*** Data for this task ***
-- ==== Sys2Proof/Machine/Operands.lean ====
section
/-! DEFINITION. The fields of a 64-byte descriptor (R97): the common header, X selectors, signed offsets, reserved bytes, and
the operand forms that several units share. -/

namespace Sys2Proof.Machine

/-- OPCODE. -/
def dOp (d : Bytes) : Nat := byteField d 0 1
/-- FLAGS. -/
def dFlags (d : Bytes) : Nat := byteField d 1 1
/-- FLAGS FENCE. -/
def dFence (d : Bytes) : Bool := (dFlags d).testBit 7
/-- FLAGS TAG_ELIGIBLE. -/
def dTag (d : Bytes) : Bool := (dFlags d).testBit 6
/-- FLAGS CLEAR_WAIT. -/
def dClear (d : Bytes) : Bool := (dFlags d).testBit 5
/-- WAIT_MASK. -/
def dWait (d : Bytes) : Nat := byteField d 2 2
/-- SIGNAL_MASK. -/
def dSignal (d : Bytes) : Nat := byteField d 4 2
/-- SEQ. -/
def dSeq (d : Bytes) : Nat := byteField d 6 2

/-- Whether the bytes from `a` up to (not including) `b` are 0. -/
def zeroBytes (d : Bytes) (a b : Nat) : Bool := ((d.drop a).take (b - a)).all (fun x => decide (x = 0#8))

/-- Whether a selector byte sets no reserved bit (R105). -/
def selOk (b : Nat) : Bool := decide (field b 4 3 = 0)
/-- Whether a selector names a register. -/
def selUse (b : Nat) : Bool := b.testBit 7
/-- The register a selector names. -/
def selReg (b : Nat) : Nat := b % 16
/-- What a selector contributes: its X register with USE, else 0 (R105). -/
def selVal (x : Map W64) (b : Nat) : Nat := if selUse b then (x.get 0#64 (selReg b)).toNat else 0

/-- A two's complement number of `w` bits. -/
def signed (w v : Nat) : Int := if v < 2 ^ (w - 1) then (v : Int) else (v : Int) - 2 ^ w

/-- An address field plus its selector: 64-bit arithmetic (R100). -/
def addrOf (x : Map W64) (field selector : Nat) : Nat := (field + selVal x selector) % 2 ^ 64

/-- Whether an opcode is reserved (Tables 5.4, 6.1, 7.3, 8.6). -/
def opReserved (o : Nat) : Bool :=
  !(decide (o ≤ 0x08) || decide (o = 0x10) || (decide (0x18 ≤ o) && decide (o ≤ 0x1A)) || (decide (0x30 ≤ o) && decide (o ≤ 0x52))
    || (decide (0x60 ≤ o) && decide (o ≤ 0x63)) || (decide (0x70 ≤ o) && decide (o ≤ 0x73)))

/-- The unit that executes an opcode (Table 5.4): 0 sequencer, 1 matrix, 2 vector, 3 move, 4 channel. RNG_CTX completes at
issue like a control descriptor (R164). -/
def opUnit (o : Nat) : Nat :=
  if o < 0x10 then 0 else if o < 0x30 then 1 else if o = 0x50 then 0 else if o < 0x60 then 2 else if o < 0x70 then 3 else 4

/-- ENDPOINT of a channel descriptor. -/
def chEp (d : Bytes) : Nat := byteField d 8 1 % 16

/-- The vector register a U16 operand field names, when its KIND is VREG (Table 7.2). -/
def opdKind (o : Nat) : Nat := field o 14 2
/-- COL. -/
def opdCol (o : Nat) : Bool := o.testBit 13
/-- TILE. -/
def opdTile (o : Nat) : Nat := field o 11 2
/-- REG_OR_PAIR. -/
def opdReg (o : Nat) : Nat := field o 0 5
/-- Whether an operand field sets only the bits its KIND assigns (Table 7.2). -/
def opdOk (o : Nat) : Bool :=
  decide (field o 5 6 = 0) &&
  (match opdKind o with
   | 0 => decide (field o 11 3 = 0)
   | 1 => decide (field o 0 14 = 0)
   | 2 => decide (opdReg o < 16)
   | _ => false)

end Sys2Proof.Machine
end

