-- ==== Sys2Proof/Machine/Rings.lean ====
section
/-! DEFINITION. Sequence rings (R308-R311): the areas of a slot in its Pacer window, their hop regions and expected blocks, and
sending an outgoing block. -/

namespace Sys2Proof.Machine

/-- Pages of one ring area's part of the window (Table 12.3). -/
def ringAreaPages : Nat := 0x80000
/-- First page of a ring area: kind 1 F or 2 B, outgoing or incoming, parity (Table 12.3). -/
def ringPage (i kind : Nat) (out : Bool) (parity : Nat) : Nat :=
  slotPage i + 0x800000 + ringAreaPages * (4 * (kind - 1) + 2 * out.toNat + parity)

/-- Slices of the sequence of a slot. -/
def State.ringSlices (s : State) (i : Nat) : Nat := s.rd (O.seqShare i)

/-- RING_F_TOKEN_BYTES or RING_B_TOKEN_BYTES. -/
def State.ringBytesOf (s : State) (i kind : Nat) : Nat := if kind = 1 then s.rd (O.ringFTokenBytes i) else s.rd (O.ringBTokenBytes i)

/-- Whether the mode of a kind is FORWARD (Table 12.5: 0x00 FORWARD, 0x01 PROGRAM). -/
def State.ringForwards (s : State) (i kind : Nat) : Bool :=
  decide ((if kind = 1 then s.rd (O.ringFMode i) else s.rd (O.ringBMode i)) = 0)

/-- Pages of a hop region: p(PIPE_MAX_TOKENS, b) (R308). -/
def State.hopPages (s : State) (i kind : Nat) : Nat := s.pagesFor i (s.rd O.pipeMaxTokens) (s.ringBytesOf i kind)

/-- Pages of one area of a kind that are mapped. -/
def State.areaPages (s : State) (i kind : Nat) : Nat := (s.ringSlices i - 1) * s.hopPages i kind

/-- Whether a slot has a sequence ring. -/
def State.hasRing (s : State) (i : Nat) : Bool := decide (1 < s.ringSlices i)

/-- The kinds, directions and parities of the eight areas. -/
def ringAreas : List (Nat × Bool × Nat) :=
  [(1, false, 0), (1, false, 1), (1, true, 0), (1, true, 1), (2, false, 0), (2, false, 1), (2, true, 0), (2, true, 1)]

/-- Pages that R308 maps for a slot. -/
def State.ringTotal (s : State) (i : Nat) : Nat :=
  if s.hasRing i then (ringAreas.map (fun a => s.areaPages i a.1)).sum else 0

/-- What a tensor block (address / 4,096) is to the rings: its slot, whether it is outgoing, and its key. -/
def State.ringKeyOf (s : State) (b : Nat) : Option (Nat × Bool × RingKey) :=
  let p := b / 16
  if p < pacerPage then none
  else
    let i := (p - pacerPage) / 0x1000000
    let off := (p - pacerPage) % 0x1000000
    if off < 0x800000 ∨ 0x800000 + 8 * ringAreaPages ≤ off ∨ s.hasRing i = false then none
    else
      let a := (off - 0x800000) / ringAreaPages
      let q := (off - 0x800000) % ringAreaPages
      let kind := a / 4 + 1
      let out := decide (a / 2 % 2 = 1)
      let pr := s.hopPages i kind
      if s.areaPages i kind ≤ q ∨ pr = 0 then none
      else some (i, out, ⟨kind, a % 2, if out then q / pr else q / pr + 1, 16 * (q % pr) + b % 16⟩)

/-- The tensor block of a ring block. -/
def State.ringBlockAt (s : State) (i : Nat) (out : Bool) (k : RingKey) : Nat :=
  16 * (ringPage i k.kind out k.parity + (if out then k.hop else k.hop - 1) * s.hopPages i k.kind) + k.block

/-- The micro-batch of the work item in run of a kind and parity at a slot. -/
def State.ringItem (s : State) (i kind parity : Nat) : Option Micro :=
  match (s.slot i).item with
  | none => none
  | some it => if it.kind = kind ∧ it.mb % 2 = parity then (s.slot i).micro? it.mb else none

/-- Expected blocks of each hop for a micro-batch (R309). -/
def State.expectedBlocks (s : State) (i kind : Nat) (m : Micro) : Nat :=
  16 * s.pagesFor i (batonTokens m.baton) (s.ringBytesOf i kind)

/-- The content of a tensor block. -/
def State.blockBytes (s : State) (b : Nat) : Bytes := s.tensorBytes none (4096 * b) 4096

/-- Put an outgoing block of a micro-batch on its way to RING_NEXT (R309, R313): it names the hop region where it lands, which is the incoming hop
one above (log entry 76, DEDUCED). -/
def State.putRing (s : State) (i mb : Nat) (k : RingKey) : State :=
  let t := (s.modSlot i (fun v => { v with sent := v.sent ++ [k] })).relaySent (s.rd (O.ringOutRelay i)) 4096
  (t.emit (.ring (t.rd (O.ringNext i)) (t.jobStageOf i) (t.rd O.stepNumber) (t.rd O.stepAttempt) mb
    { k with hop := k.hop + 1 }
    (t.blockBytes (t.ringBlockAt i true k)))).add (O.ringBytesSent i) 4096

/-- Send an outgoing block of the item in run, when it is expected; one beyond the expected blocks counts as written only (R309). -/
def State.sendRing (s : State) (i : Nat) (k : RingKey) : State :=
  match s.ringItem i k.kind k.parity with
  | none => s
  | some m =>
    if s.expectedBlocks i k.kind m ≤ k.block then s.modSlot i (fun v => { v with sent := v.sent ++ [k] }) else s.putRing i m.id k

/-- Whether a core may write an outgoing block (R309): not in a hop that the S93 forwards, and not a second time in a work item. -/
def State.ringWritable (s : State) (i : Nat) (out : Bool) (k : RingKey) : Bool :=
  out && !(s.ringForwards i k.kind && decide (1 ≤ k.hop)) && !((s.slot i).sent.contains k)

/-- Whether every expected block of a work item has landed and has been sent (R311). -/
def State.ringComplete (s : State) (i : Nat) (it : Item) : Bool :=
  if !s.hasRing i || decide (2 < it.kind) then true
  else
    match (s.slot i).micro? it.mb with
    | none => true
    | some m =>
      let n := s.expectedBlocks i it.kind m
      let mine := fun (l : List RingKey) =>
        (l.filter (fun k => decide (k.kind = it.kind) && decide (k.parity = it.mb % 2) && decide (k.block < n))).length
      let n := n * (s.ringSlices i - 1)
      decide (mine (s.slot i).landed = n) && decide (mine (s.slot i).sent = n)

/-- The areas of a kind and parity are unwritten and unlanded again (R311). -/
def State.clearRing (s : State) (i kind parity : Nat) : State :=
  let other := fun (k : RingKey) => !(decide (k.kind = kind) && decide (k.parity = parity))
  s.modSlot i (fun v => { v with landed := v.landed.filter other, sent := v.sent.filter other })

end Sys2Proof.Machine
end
*** End of Data for this task ***
(Problem to work on) Only lines that include "when" belong in the answer; copy all of them from the listing.

(Answer to the exercise)
/-- The vector register a U16 operand field names, when its KIND is VREG (Table 7.2). -/
/-- Send an outgoing block of the item in run, when it is expected; one beyond the expected blocks counts as written only (R309). -/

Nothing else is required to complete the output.